Thank you dear....(flattery will get you EVERYWHERE)....


----------



## Guest (Jul 1, 2008)

Boston Man said:


> What car do you have? There's a specific cycle you must go through to ready all of the monitors in your vehicle. Example: Must stay at 50 mph for x ammount of minutes, then up to 60 mph for x minutes, then down to 40 at x minutes. Each make has their own.

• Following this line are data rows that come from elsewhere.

-- ==== Sys2Proof/Config.lean ====
section
/-! DEFINITION. The closed sets of names the spec gives, and the operands that commands carry. -/
namespace Sys2Proof

/-- A value that nothing constrains: the model's name for a value the spec leaves open, taken by the counter that State
holds for it (log entry 8). -/
opaque Config.freeValue : Nat → Int

/-- What SECDED(72,64) makes of a word with three or more wrong cells, which the spec leaves open (R349): none where it finds the
word uncorrectable, else the cells that still differ from what was written when it has read the word. -/
opaque Config.secdedBeyond : List Nat → Option (List Nat)

/-- What the BCH code of an MRAM word makes of four or more wrong bits, which the spec leaves open (R354): none where it finds the
word uncorrectable, else the data bits that still differ when it has read the word. The operands are the wrong data bits of the
word and the number of its wrong check bits. -/
opaque Config.bchBeyond : List Nat → Nat → Option (List Nat)

/-- The 8 Reed-Solomon parity symbols over GF(2^10) of the 205 symbols of a line; the spec names no generator (R354). -/
opaque Config.rsParity : List Nat → List Nat

/-- Temperature band of a string without modules, whose temperature the spec does not give (R241, log entry 29). -/
opaque Config.noModuleBand : Nat → Nat

/-- Bytes of one item of Table 13.5: the spec gives their number and content, not their places (log entry 8). -/
opaque Config.mirrorBytes : Nat → List Int → List Byte

/-- Content of one item of Table 13.5 read back from its bytes (log entry 8). -/
opaque Config.mirrorValues : Nat → List Byte → List Int

/-- Word of a register whose bits the spec does not place, from its offset and the values that it shows (log entry 8). -/
opaque Config.regLayout : Nat → List Int → BitVec 32

/-- Bytes of the flight freeze area from an offset on, of the frames it holds, newest first: R328 gives the order of the copy
and an index, but not where either lies (log entry 8). -/
opaque Config.flightArea : List (List Byte) → Nat → Nat → List Byte

/-- Bytes of a field of the flight window that Tables 11.6 to 11.8 name with its length but without the places of what it holds,
by a number of the field (log entry 8). -/
opaque Config.flightPack : Nat → List Int → List Byte

/-- Block and instance of a STATE record for a point: R309 names the source of every other record type (log entry 8). -/
opaque Config.stateSource : Nat → Nat × Nat

/-- Life-cycle states, in the order of Table 19.8. -/
inductive Lifecycle | blank | provisioned | field | returned | retired
deriving DecidableEq, Repr, Inhabited

/-- Outcomes of the warmer's rules (R504). -/
inductive WarmOutcome | dormant | power | wake
deriving DecidableEq, Repr, Inhabited

/-- What the core die does: held in reset, booting (logical time not started or boot not ended), running. -/
inductive CoreState | held | booting | running
deriving DecidableEq, Repr, Inhabited

/-- Which of steps 7 and 8 of Table 19.4 is still to come. -/
inductive BootStage | done | punty | finish
deriving DecidableEq, Repr, Inhabited

/-- Phase generator states of Table 2.2, coded as in Table 22.10. -/
inductive GenState | acquiring | locked | coasting | fallback | slewing
deriving DecidableEq, Repr, Inhabited

/-- Modes of Table 4.4 with the codes of Table 5.3. -/
inductive Mode | charge | idle | discharge | trim
deriving DecidableEq, Repr, Inhabited

/-- Levels of a PWM pin (R142). -/
inductive PwmLevel | mid | high | low | hiz
deriving DecidableEq, Repr, Inhabited

/-- Stage states, coded as stage point 0 of Table 5.8. -/
inductive StageState | off | running | stopping | halted | ovLatched
deriving DecidableEq, Repr, Inhabited

/-- Rectifier states, coded as in Table 6.9. -/
inductive RectState | absent | parked | unparking | entering | holding | serving | silent | faulted | inputLost
deriving DecidableEq, Repr, Inhabited

/-- Park settings of CMD_RECT_PARK_SET (R190). -/
inductive ParkSet | auto | park | unpark
deriving DecidableEq, Repr, Inhabited

/-- Hold-up states of Table 6.5, coded as point 0x388. -/
inductive HoldState | normal | holdup | handback
deriving DecidableEq, Repr, Inhabited

/-- Domain states of Table 7.4. -/
inductive DomState | offline | active | held | disabled
deriving DecidableEq, Repr, Inhabited

/-- Charge controller states, coded as string point 14 of Table 8.7. -/
inductive ChargeState | idle | cc | cv | float | inhibit | suspended
deriving DecidableEq, Repr, Inhabited

/-- Channel states with the codes of R282 (EMPTY stands for WAITING and OPEN, SEATING for DELAY, STARTING for
CLOSING, ON for CLOSED). -/
inductive ChState | empty | seating | disabled | starting | on | tripped | failed
deriving DecidableEq, Repr, Inhabited

/-- Causes of a latched trip (R264). -/
inductive TripCause | timer | breaker
deriving DecidableEq, Repr, Inhabited

/-- Group states of Table 10.3 in its order. -/
inductive GroupState | off | rising | up | falling | resting | latched | frozen
deriving DecidableEq, Repr, Inhabited

/-- Flight states of REC_STATUS (Table 22.11). -/
inductive FlightState | recording | post | copying
deriving DecidableEq, Repr, Inhabited

/-- Punty states, coded as in CHIP_STATUS. -/
inductive Punty | seeking | standby | claiming | holder
deriving DecidableEq, Repr, Inhabited

/-- Irler policy states, coded as in TIE_STATUS (R411). -/
inductive TieState | detached | linking | silent | idle | requesting | offering | matching | precharge | closed
deriving DecidableEq, Repr, Inhabited

/-- The ports that deliver commands (R309 codes). -/
inductive PortId | mgt | fhp | peer
deriving DecidableEq, Repr, Inhabited

/-- Mailbox states of Table 16.5. -/
inductive MboxState | idle | busy | done
deriving DecidableEq, Repr, Inhabited

/-- TAP instructions (R365). -/
inductive TapInstr
  | bypass | sample | extest | idcode | clamp | highz | intScan | intMbist | intMemacc
deriving DecidableEq, Repr, Inhabited

/-- Routing of one comparator output (R94): capture unit, interrupt aggregator, wake logic. -/
structure Route where
  /-- capture unit number -/
  unit : Nat := 0
  /-- routed to the capture unit -/
  capture : Bool := false
  /-- routed to the interrupt aggregator -/
  interrupt : Bool := false
  /-- routed to the warmer's wake logic -/
  wake : Bool := false
deriving DecidableEq, Repr, Inhabited

/-- One rule of the warmer's decision table (R504); masks over the terms of Table 19.1, VIN_OK at bit 0. -/
structure WarmRule where
  /-- terms that must all be true -/
  setM : BitVec 8 := 0
  /-- terms that must all be false -/
  clrM : BitVec 8 := 0
  /-- outcome; none for an unused rule -/
  out : Option WarmOutcome := none
deriving DecidableEq, Repr, Inhabited

/-- Warmer settings with the ROM values of Table 19.3 and the ROM rules of Table 19.2. -/
structure WarmerCfg where
  /-- mV -/
  vinStart : Int := 40000
  /-- mV -/
  vinHyst : Int := 2500
  /-- periods -/
  vinStartMs : Nat := 100
  /-- filter shift of VIN_HV -/
  kVin : Nat := 3
  /-- filter shift of VWARM -/
  kWarm : Nat := 3
  /-- filter shifts of the logic inputs: PFI, WAKE_N, SEAT_S00 to SEAT_S47 -/
  kLogic : List Nat := List.replicate 50 2
  /-- margin time at which INPUT_MARGINAL is recorded -/
  marginMs : Nat := 1000
  /-- time for which every supply must stand in range -/
  settleMs : Nat := 2
  /-- longest wait for the supplies after WAKE -/
  timeoutMs : Nat := 100
  /-- time PWR_REQ stays low after a supply failure -/
  offMinMs : Nat := 200
  /-- rules W0 to W15 -/
  rules : List WarmRule :=
    [⟨4, 0, some .dormant⟩, ⟨64, 0, some .dormant⟩, ⟨1, 0, some .wake⟩, ⟨8, 0, some .wake⟩,
     ⟨32, 0, some .power⟩]
deriving DecidableEq, Repr, Inhabited

/-- What a command block brings beside its payload: the port that delivered it, the mailbox (port x 2 + urgent) that
receives the reply, its counter and the key slot whose MAC was verified (Table 16.6). -/
structure CmdHeader where
  /-- port whose order governs the command -/
  port : PortId := .mgt
  /-- mailbox of the reply -/
  mbox : Nat := 0
  /-- counter field -/
  counter : Nat := 0
  /-- key slot of a verified MAC -/
  key : Option Nat := none
deriving DecidableEq, Repr, Inhabited

/-- What the channel monitor converts and the power die tests on one channel in a tick (R265, R268). -/
structure ChanSample where
  /-- sense code, LSB 1.5625 uV -/
  sense : Int := 0
  /-- SNSP code, LSB 25 mV -/
  snsp : Nat := 0
  /-- OUT (FAR for ties) code -/
  outv : Nat := 0
  /-- SRC_Tx code -/
  srcv : Nat := 0
  /-- GATE-OUT (GATE-SRC) is at least 8 V -/
  gateUp : Bool := false
deriving DecidableEq, Repr, Inhabited

/-- The levels and samples that a tick boundary takes in (Table 2.4), beside those of the rows of their own. -/
structure TickInputs where
  /-- SEAT_S00 to SEAT_S47 -/
  seats : BitVec 48 := 0
  /-- PFI asserted -/
  pfi : Bool := false
  /-- WAKE_N asserted -/
  wake : Bool := false
  /-- SEQF_N low -/
  seqfLow : Bool := false
  /-- HOLD_N low -/
  holdLow : Bool := false
  /-- VIN_HV sense, mV -/
  vinMv : Int := 0
  /-- channel monitor samples -/
  chans : Tab ChanSample := []
  /-- PMBn_ALERT_N asserted -/
  alerts : BitVec 8 := 0
  /-- loops whose evaluation of the ending tick's round is complete -/
  loopsDone : BitVec 8 := 255
  /-- loops whose late evaluation will not be complete at the next boundary either, so that their evaluation of the ending tick's
  inputs is skipped (R73; a flag that a replay is given, R74) -/
  skips : BitVec 8 := 0
  /-- length of the ending tick, ns of chassis time's reference -/
  dtNs : Nat := 0
deriving DecidableEq, Repr, Inhabited

/-- One thermal conversion (R100, R101). -/
structure SensorConv where
  /-- raw code, 0.0625 degC -/
  raw : Int := 0
  /-- remote diode: forward voltage above the open threshold -/
  opened : Bool := false
  /-- below the short threshold, or raw code at an end of scale -/
  shorted : Bool := false
deriving DecidableEq, Repr, Inhabited

/-- What a frame boundary takes in: the frame's thermal conversions and the supply measurements (R100, R107). -/
structure FrameInputs where
  /-- conversions of the 20 sensors -/
  sensors : Tab SensorConv := []
  /-- VIN_HV, VDD_CORE, VDD_NVM, VDD_ANA, VDD_IO0 to VDD_IO3, VWARM, mV -/
  supplies : List Int := []
deriving DecidableEq, Repr, Inhabited

/-- What the warmer samples in one period (R502). -/
structure WarmInputs where
  /-- VIN_HV, mV -/
  vinMv : Int := 0
  /-- VWARM, mV -/
  warmMv : Int := 0
  /-- PFI asserted -/
  pfi : Bool := false
  /-- WAKE_N asserted -/
  wake : Bool := false
  /-- SEAT_S00 to SEAT_S47 -/
  seats : BitVec 48 := 0
deriving DecidableEq, Repr, Inhabited

/-- What a boot takes in: straps, the start-up BIST's findings, the durations (R509). -/
structure BootInputs where
  /-- ADDR2 to ADDR0 -/
  addr : BitVec 3 := 0
  /-- RECOV_N low -/
  recovLow : Bool := false
  /-- PAIR_ORD level -/
  pairOrd : Bool := false
  /-- BIST targets whose signature differed twice -/
  bistFail : List Nat := []
  /-- release of reset to end of boot, 100 us units -/
  time100us : Nat := 0
  /-- host scratch words left uncorrectable -/
  scratchBad : List Nat := []
deriving DecidableEq, Repr, Inhabited

/-- The header of a PEER frame (R374). -/
structure PeerHdr where
  /-- sequence -/
  seq : Nat := 0
  /-- sender's punty epoch -/
  epoch : Nat := 0
deriving DecidableEq, Repr, Inhabited

/-- The messages of Table 13.2 as the device calls for them; every one carries the sender's epoch. -/
inductive PeerMsg
  | hello (pairOrd : Bool) (digest : List Byte) (frame epoch : Nat) (role : Punty)
  | renew (epoch frame lease : Nat)
  | mirror (slice : Nat) (data : List Byte)
  | mirrorEnd (frame count crc : Nat)
  | counter (slot value : Nat)
  | counterAck (slot value : Nat)
  | forward (mbox : Nat) (block : List Byte)
  | forwardReply (mbox : Nat) (reply : List Byte)
  | guardMsg (chan : Nat)
  | guardAck (chan : Nat)
  | yieldMsg (reason : Nat)
deriving DecidableEq, Repr, Inhabited

/-- How a PMBus transaction ended (R434, Table 17.6). -/
structure PmbResult where
  /-- 0 done, 1 address NACK, 2 data NACK, 3 stretch timeout, 4 bus hung, 5 arbitration lost -/
  res : Nat := 0
  /-- the PEC matched, where used -/
  pecOk : Bool := true
  /-- data bytes read -/
  data : List Byte := []
deriving DecidableEq, Repr, Inhabited

/-- Cells of one SRAM stripe that hold the wrong bit when it is read (R348, R349). -/
structure StripeUpsets where
  /-- word (0 to 7 the data words, 8 the parity word) and bit (0 to 63 data, 64 to 71 check bits) of each wrong cell -/
  cells : List (Nat × Nat) := []
deriving DecidableEq, Repr, Inhabited

/-- The moment at which the sense signal of a phase reaches its threshold (R147). -/
structure PeakTrip where
  /-- the phase -/
  phase : Nat
  /-- the sense voltage, uV -/
  senseUv : Int
  /-- nanoseconds since the on-time began -/
  ns : Nat
deriving DecidableEq, Repr, Inhabited

/-- A channel and a moment of the running tick (R260, R261). -/
structure ChanMoment where
  /-- the channel -/
  chan : Nat
  /-- nanoseconds since the boundary that opened the tick -/
  ns : Nat
deriving DecidableEq, Repr, Inhabited

/-- Cells of one MRAM line and of its outer parity that hold the wrong bit when it is read (R354, R355). -/
structure LineUpsets where
  /-- places in the line's 2,048 data bits, byte 0 first and each byte from its bit 0 -/
  data : List Nat := []
  /-- word (0 to 31) of each wrong check bit of the inner code -/
  check : List Nat := []
  /-- outer parity symbols (0 to 7) that are wrong, as a write that was cut before its last part leaves them -/
  outer : List Nat := []
deriving DecidableEq, Repr, Inhabited

/-- The frame engines whose completion FRAME_WORK_COMPLETE reports (R69, R75, R400). -/
inductive Engine | marver | estimator | sequencer | lehr | recorder | tie
deriving DecidableEq, Repr, Inhabited

end Sys2Proof
end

I have a 1998 Jeep Cherokee. It wasn't going into overdrive which made the check engine light come on. Now, it's fixed, but I have been driving around scared that I'm going to get pulled over because the sticker is expired. I'm keeping the paperwork from the shop in my car. I've never been pulled over before and I would like to keep it that way.


----------



## Tuna (Jun 1, 2006)

justanotherparatrooper said:


> See , it can be done to all you naysayers out there! Someone ask a legitimate question and got straight answers


Your absolutly correct but they are not as much fun.


----------



## Crvtte65 (May 19, 2002)

kttref said:


> Yeah, because a chick asked it.


Technically, mine was a response to what Gil said, so I haven't sold out yet inch:


----------



## kttref (Oct 5, 2004)

Keyword: Yet


----------



## 7MPOC (Mar 16, 2004)

Nothing will happen if I stop you, I don't jam people up with emission rejections unless its a looooong way expired or rejected. This state has been extorting money from people who cant afford it since the new emission laws went into effect and have some pathetic policy about spending x amount of dollars and failing 3 times before qualifying for a waiver by the state. I'm not going to cause someone more money in fines/surcharge that they don't have because an 02 sensor wont let the machine print a valid sticker. Thats just me though, written warnings all the way! Now a safety rejection, thats a different story.


----------



## Guest (Jul 3, 2008)

Thanks for all of your help. Even though I was supposed to wait until Monday, I went early to get my sticker and my car passed today. No more driving around with an expired sticker... that was nerve racking! Kudos to all of you that tried to help!


----------



## Deuce (Sep 27, 2003)

kttref said:


> flattery will get you *EVERYWHERE*)....


Oh ya??? :naughty:...


----------



## kttref (Oct 5, 2004)

haha I'll let you think it does


----------